# What is expected
Report how many lines in the records that follow have the word "hline" in them, giving the number and nothing more.

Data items
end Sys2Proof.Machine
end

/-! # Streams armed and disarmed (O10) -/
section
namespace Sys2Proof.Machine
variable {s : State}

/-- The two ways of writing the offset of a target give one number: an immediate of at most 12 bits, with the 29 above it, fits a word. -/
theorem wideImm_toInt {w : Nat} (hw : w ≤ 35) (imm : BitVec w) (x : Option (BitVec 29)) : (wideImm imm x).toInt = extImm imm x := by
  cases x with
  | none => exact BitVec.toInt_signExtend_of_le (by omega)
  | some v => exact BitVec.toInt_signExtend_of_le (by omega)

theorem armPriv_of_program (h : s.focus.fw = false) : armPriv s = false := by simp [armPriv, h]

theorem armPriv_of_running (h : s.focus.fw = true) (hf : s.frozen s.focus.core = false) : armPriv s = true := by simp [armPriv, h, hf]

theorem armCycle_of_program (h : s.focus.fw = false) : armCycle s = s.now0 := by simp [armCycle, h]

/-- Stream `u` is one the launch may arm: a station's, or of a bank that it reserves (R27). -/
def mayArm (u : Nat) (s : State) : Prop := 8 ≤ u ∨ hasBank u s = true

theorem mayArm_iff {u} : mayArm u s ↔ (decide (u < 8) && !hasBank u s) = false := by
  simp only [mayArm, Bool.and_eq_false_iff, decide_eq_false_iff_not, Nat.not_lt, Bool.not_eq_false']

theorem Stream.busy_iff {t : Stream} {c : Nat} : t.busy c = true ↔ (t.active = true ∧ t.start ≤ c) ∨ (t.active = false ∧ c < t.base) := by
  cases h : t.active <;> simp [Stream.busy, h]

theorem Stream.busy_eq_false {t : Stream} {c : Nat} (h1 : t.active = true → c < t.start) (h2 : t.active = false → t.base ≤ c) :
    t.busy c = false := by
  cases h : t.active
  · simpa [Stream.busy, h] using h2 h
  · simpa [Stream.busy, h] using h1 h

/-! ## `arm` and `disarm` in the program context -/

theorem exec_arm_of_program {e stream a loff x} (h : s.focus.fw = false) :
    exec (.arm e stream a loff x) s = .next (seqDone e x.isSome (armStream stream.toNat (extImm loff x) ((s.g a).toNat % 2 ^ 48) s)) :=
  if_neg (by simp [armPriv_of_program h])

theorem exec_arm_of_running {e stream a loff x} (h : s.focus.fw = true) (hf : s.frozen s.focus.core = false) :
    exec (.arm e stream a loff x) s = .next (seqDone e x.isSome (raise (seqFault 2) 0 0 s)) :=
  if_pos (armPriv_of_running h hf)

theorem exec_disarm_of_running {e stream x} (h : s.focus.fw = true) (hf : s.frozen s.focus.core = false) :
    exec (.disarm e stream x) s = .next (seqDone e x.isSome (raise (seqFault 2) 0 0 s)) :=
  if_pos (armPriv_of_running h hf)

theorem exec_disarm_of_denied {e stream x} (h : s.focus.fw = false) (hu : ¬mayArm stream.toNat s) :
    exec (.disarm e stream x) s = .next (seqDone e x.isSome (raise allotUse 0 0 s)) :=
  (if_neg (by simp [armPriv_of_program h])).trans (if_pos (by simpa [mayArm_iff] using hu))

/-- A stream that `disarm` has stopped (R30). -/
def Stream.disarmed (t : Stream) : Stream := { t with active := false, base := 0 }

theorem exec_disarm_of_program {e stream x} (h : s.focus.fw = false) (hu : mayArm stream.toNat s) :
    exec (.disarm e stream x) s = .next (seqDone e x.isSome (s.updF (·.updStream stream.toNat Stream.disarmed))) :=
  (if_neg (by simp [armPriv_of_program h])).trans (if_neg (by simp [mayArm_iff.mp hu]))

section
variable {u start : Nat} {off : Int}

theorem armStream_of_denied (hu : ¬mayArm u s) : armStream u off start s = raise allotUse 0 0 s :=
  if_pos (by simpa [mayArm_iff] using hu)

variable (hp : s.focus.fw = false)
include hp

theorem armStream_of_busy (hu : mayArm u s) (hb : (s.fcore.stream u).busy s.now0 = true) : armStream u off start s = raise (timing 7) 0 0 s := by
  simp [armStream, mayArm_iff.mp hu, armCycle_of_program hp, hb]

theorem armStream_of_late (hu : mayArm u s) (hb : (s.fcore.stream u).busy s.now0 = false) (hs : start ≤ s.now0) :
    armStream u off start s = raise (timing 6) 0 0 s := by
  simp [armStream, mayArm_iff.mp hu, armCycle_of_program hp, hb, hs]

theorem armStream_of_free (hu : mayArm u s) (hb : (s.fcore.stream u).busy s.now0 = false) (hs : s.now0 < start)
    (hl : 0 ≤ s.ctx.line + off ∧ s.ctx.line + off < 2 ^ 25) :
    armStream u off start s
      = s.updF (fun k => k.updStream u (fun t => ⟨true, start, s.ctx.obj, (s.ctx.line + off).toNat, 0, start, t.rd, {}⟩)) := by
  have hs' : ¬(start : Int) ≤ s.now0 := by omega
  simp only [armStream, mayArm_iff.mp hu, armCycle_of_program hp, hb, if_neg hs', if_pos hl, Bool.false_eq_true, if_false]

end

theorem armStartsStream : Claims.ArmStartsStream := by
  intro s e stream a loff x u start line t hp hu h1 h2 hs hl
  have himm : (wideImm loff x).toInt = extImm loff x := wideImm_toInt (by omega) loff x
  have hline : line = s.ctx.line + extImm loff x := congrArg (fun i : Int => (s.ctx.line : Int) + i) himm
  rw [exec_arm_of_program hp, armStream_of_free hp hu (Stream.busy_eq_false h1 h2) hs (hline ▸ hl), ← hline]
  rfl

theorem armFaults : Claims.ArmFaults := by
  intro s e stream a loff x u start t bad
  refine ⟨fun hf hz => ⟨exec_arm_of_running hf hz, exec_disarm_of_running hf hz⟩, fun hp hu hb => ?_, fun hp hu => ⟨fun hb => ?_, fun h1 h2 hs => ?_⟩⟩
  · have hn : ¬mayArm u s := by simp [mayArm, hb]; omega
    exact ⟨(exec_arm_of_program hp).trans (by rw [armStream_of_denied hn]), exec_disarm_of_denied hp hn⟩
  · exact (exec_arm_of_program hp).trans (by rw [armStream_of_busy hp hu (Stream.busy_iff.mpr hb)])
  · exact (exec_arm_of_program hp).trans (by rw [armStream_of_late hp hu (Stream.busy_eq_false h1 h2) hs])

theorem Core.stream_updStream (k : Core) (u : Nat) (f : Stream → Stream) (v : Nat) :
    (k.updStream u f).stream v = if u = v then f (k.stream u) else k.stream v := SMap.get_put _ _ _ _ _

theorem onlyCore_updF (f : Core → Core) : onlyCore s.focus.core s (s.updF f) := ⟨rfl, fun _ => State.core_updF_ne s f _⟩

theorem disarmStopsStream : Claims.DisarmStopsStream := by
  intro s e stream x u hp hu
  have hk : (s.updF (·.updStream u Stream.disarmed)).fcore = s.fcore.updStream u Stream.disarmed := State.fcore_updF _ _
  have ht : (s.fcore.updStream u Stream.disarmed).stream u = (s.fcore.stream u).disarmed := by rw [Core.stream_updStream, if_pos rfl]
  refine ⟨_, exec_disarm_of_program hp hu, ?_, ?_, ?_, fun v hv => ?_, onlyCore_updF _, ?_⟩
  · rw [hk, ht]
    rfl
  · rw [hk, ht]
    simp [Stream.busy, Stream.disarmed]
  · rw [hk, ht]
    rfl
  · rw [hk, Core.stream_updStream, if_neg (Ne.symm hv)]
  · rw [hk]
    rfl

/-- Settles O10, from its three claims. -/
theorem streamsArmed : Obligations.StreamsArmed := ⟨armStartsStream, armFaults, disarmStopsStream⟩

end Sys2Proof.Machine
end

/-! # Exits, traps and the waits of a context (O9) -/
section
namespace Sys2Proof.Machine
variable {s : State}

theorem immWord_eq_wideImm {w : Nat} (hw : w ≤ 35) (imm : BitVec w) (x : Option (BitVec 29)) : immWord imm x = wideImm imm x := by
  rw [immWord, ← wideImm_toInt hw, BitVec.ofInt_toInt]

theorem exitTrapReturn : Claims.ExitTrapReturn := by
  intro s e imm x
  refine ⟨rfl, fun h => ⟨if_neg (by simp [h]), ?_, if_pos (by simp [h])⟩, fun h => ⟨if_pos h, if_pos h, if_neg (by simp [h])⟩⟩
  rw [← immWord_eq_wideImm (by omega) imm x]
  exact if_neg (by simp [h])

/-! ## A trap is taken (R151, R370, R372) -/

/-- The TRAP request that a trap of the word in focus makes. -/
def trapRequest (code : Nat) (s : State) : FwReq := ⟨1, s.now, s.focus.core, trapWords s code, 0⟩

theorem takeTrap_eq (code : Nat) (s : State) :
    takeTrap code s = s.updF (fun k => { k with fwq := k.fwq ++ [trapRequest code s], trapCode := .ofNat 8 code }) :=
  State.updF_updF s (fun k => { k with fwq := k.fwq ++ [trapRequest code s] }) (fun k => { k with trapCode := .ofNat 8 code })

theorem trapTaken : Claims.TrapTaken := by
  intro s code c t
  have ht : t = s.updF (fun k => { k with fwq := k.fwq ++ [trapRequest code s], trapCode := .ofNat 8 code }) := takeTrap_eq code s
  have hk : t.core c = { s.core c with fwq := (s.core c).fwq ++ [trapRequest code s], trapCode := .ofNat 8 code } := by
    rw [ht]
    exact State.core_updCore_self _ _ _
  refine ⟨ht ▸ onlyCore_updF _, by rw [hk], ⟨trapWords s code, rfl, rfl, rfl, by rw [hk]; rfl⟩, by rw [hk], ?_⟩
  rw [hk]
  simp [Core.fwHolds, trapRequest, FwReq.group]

# Answer to the exercise
2